Mexican-Canadian religious leader

Heinrich (Henry) Hildebrandt (born 1963) is a Mexican-Canadian religious leader, activist, and conspiracy theorist. In 1991, Hildebrandt became pastor of a fundamentalist Church of God (Restoration) congregation in Aylmer, Ontario, a group described by former members as "controlling" and "cult-like". Hildebrandt also has the title of Apostle in the global presbytery of the Church of God (Restoration). In, what some suggest, is an effort to fulfill church prophesy and attract new members, Hildebrandt became an outspoken critic of COVID-19 restrictions and led his congregation in defying restrictions on gatherings since April 2020, which he alleges is a government conspiracy to destroy the true Christian church.

==Early life==
Hildebrandt is a former Mennonite who was born in 1963 to a Plautdiesch-speaking family, near Cuauahtemoc, Chihuahua, Mexico. At a young age, Hildebrandt left the Mennonite church to join the German Church of God. Hildebrandt immigrated to Canada in 1985 and became a Canadian citizen in 1989. Soon thereafter he joined the Church of God (Restoration) and quickly became a leader.
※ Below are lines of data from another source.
-- ==== Sys2Proof/Machine/LineDecoder.lean ====
section
/-! DEFINITION. The line-decoder unit (`spec/42_line_decoder.md`): `DECODE36` and its five steps, and `LUT36`. -/

namespace Sys2Proof.Machine

/-- The 16 valid codewords and their nibbles, in the source's order (R75). -/
def lineCode : List (Codeword × Nibble) :=
  [(22, 0), (13, 1), (14, 2), (11, 3), (28, 4), (25, 5), (26, 6), (19, 7)] ++
  [(44, 8), (37, 9), (38, 10), (35, 11), (52, 12), (49, 13), (50, 14), (41, 15)]

/-- `LUT36(cw)` (R80): the nibble, or nothing for the 48 illegal codewords (R81). -/
def lut36 (cw : Codeword) : Option Nibble :=
  lineCode.lookup cw

/-- Step 1 (R121): groups of six from the front of the stream, and the remainder of fewer than six. -/
def groupBits : List Bool → List (List Bool) × List Bool
  | b0 :: b1 :: b2 :: b3 :: b4 :: b5 :: rest =>
    ([b0, b1, b2, b3, b4, b5] :: (groupBits rest).1, (groupBits rest).2)
  | rest => ([], rest)

/-- Step 2, `PACK6` (R74, R122): most-significant bit first. -/
def pack6 (group : List Bool) : Codeword :=
  BitVec.ofNat 6 (group.foldl (fun v b => 2 * v + b.toNat) 0)

/-- Step 3 (R123): the codewords to translate now, and the one held back when their number is odd. -/
def holdBack (all : List Codeword) : List Codeword × List Codeword :=
  if all.length % 2 = 1 then (all.take (all.length - 1), all.drop (all.length - 1)) else (all, [])

/-- Step 4, `TRANSLATE` (R124): the nibble, or the codeword to raise `InvalidLineCode` with. -/
def translate (cw : Codeword) : Except Codeword Nibble :=
  match lut36 cw with
  | some n => .ok n
  | none => .error cw

/-- Step 4 on all codewords, oldest first; the first that is not valid stops it (R124, D26). -/
def translateAll : List Codeword → Except Codeword (List Nibble)
  | [] => .ok []
  | cw :: rest =>
    match translate cw with
    | .error e => .error e
    | .ok n =>
      match translateAll rest with
      | .error e => .error e
      | .ok ns => .ok (n :: ns)

/-- One byte of a pair of nibbles (R82, R125): the earlier is `byte[7:4]`. -/
def byteOfNibbles (hi lo : Nibble) : Byte :=
  (hi.setWidth 8 <<< 4) ||| lo.setWidth 8

/-- Step 5, `PACK8` (R125). -/
def pack8 : List Nibble → List Byte
  | hi :: lo :: rest => byteOfNibbles hi lo :: pack8 rest
  | _ => []

/-- What a `DECODE36` that does not raise leaves (R120). -/
abbrev Decoded := List Byte × List Bool × List Codeword

/-- `DECODE36` (R120): the bytes, the new `spilledBits` and the new `spilledNibbles`, or the codeword it raises with. -/
def decode36 (spilledBits : List Bool) (spilledNibbles : List Codeword) (bits : List Bool) : Except Codeword Decoded :=
  let grouped := groupBits (spilledBits ++ bits)
  let paired := holdBack (spilledNibbles ++ grouped.1.map pack6)
  match translateAll paired.1 with
  | .error cw => .error cw
  | .ok nibbles => .ok (pack8 nibbles, grouped.2, paired.2)

/-- The spill registers as `DECODE36` leaves them. -/
def spillStage (d : Decoded) (rx : Receiver) : Receiver :=
  { rx with spilledBits := d.2.1, spilledNibbles := d.2.2 }

/-- `InvalidLineCode(cw)` (R161): `faultInfo` is the codeword. -/
def raiseInvalidLineCode (cw : Codeword) (s : State) : Answer :=
  .next (s.raise .invalidLineCode (zextCodeword cw))

/-- One codeword translated: its nibble returned, or `InvalidLineCode` raised (R124). -/
def translateCodeword (cw : Codeword) (s : State) : Answer :=
  unlessFaulted s <|
    match translate cw with
    | .ok n => returnValue s (.nibble n)
    | .error e => raiseInvalidLineCode e s

/-- `DECODE36` run by itself: it writes the spill registers and returns the bytes, or raises. -/
def execDecode36 (bits : List Bool) (s : State) : Answer :=
  unlessFaulted s <|
    match decode36 s.rx.spilledBits s.rx.spilledNibbles bits with
    | .error cw => raiseInvalidLineCode cw s
    | .ok d => .next ((s.setReceiver (spillStage d s.rx)).finish (some (.bytes d.1)))

/-- `PACK6` (R122). -/
def execPack6 (group : List Bool) (s : State) : Answer :=
  whenInDomain (.pack6 group) <| returnValue s (.codeword (pack6 group))

/-- `TRANSLATE` (R124). -/
def execTranslate (cw : Codeword) (s : State) : Answer :=
  translateCodeword cw s

/-- `PACK8` (R125). -/
def execPack8 (nibbles : List Nibble) (s : State) : Answer :=
  whenInDomain (.pack8 nibbles) <| returnValue s (.bytes (pack8 nibbles))

/-- `LUT36` (R80). -/
def execLut36 (cw : Codeword) (s : State) : Answer :=
  returnValue s (.lutEntry (lut36 cw))

end Sys2Proof.Machine
end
==Child abuse controversy==
In 2001, Hildebrandt and his congregation were thrust into the national limelight due to a clash between a family in the congregation and the local Children's Aid Society over the physical discipline of children. Several children were seized from a home among Hildebrandt's congregation, as they were disciplining their children using straps and sticks. Also of concern for child welfare authorities was that the church prohibited families from taking sick children to medical doctors. Hildebrandt defended the family, claiming their discipline methods were advocated by his church, were based on their "biblically-held convictions", and did not constitute abuse. Following the incident, more than 100 members of his congregation fled to the United States and Mexico over fears the government would "restrict their freedoms" to hit their children using straps and sticks. Hildebrandt was criminally charged after he "publicly identified a child who is part of a child welfare proceeding", which is illegal in Ontario.

==Anti-COVID-19 restrictions activism==
In April 2020 during the COVI9-19 pandemic, Hildebrandt held drive-in services at his church, despite strict gathering limits mandated by the province of Ontario. No charges were laid and after several weeks the Ontario government relented and modified the regulations to allow for such gatherings.

After holding multiple indoor church services in defiance of Ontario government mandates in January and February 2021, Hildebrandt and his congregation were ordered by the Superior Court of Justice to abide by all COVID-19 restrictions mandated by the government of Ontario.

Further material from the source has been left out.